Dairy fat may cut Type 2 diabetes risk: study

A natural fatty acid found in whole-fat dairy products may lower the risk of Type 2 diabetes, U.S. scientists have found.

Studies on populations show that diets rich in dairy foods such as milk, cheese, yogurt and butter are linked to lower risk of Type 2 diabetes. Animal studies also suggest naturally occurring palmitoleic acid helps protect against insulin resistance and diabetes.

The reasons for the effect are unknown.

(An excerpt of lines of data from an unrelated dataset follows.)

-- ==== Sys2Proof/Machine/State.lean ====
section
/-!
DEFINITION. Everything the manual gives the machine, as plain data: one package (R1) with its cores, teams, groups and
quill contexts, the memories of R120, the parts of the ordering machine (R118), the command front end (R306 to R330), the
calendar, the owners and the management registers. `State.reset` is the package with every register at its reset value, nothing
resident and the calendar at 0.

Numbers that name a thing: device core 48d + c (R339), die d = core / 48, cluster = core / 4 (R1), sub-core unit
8 × core + s, function 0 to 15 (R366). Groups and quill contexts share one numbering of contexts (`gid`), in the order of
admission, so that a smaller number is older (R350).
-/

namespace Sys2Proof.Machine

/-- Values by key, keys rising; an unlisted key holds the default that the reader names. -/
abbrev KMap (α : Type) := List (Nat × α)

/-- Bytes by address in the canonical form of `Mem.wf` (Machine/Maps.lean): an unlisted address reads 0 (log 2). -/
abbrev Mem := List Host.Cell

/-- The 64 values of one vector register, thread 0 first; a missing tail reads 0. -/
abbrev Lanes := List Word

/-- R172: kinds of divergence-stack entry. -/
inductive DivKind where
  | x | p | w
  deriving DecidableEq, Repr

/-- R172: one entry of a nib's divergence stack. -/
structure DivEntry where
  kind : DivKind
  number : BitVec 16
  join : DWord
  target : DWord
  mask : BitVec 16
  deriving DecidableEq, Repr

/-- R171 to R172, R283: one nib. `live` is false for a nib that was never launched. `phase` holds the 32 phase bits in
the order of R359. -/
structure Nib where
  live : Bool
  mask : BitVec 16
  stack : List DivEntry
  phase : BitVec 32
  deriving DecidableEq, Repr

/-- R20 to R23: the clause a gang executes. `words` are the words after the header; `cur` is the index of the instruction
being executed and `next` of the one after it; `form` is the form register's value, read when the first instruction issues, which
`formed` says has happened. -/
structure ClauseBuf where
  addr : DWord
  hdr : Word
  words : List Word
  cur : Nat
  next : Nat
  form : Word
  serial : Nat
  longs : Nat
  formed : Bool
  deriving DecidableEq, Repr

/-- R290: the condition of a parked gang; `met` once its barrier's phase has completed, `ready` once its counter has stood low
enough. -/
inductive ParkCond where
  | barrier (b : Byte)
  | met (b : Byte)
  | counter (c : EngClass) (n : Nat)
  | ready
  deriving DecidableEq, Repr

/-- Why a gang does not issue (R350). `retry` holds the gang at its instruction, which is issued again and decides for
itself whether the wait is over. -/
inductive Hold where
  | none
  | retry
  | barrier (b : Byte)
  | park (c : ParkCond) (cont : DWord)
  | join (at_ : DWord) (number : BitVec 16)
  | reord (mask : BitVec 24) (keys : List Nat)
  | regget (d : Opnd) (want : BitVec 24)
  | dqpop (d : Opnd)
  | result (l : Nat)
  | service (blk : Opnd) (code : BitVec 16)
  | offCore (idx : Nat) (blk : Opnd)
  | stall (cause : Nat)
  | fetch (f : Nat)
  deriving DecidableEq, Repr

/-- R171, R177, R180: a gang: its nibs in ascending order, its program counter (the address of its clause header), the
clause in execution, its hold, the region snapshot it stands in, and the step and the clock of its cluster at which it last issued. -/
structure Gang where
  nibs : List Nat
  pc : DWord
  clause : Option ClauseBuf
  hold : Hold
  snap : Nat
  lastIssue : Nat
  clock : Nat
  deriving DecidableEq, Repr

/-- R25, R180: what a region snapshot records of one nib, with the region entry that stands beside its program counter. A nib recorded at a
JOIN has another `pc`. -/
structure SnapNib where
  nib : Nat
  pc : DWord
  entry : DWord
  mask : BitVec 16
  stack : List DivEntry
  deriving DecidableEq, Repr

/-- R25, R180: a region entry with its snapshot. -/
structure Snapshot where
  id : Nat
  entry : DWord
  nibs : List SnapNib
  deriving DecidableEq, Repr

/-- R41, R120: where a local byte has its one place of record. -/
inductive Place where
  | team (team core : Nat)
  | scratch (die : Nat)
  | stack (gid t : Nat)
  deriving DecidableEq, Repr

/-- A register write that a result carries. -/
inductive RegWrite where
  | vec (n t : Nat) (w : Word)
  | sca (n : Nat) (w : DWord)
  | flags (t : Nat) (f : BitVec 5)
  deriving DecidableEq, Repr

/-- R138: one sector piece of a local access of thread `t`: `len` bytes from offset `off` of a place, byte `elOff` on of
element `el`; `got` holds the bytes once the LOAD or ATL step has taken them. `x` and `y` are the operands of an atomic. -/
structure LPiece where
  t : Nat
  el : Nat
  elOff : Nat
  place : Place
  off : Nat
  len : Nat
  x : Nat
  y : Nat
  got : Option (List Byte)
  deriving DecidableEq, Repr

To find out more about the fatty acid and its potential health benefits, researchers at the Harvard School of Public Health analyzed data from more than 3,736 American seniors who have been followed for 20 years as part of a study on risk factors for cardiovascular diseases.

Unlike industrially produced trans fats found in partially hydrogenated vegetable oils, which have been linked to higher risk of heart disease, trans-palmitoleic acid is found mainly in naturally-occurring dairy and meat. Previous studies have not linked this type of trans fat to higher risk of heart disease.

In the study, participants who said they consumed more whole-fat dairy products had higher levels of trans-palmitoleate in their blood three years later, the study's lead investigator, Dariush Mozaffarian, an epidemiology professor at Harvard and his co-authors report in the December issue of the Annals of Internal Medicine.

People with the highest levels of the fatty acid circulating in their blood had about two-thirds the risk of developing Type 2 diabetes than those with the lowest levels, the researchers found.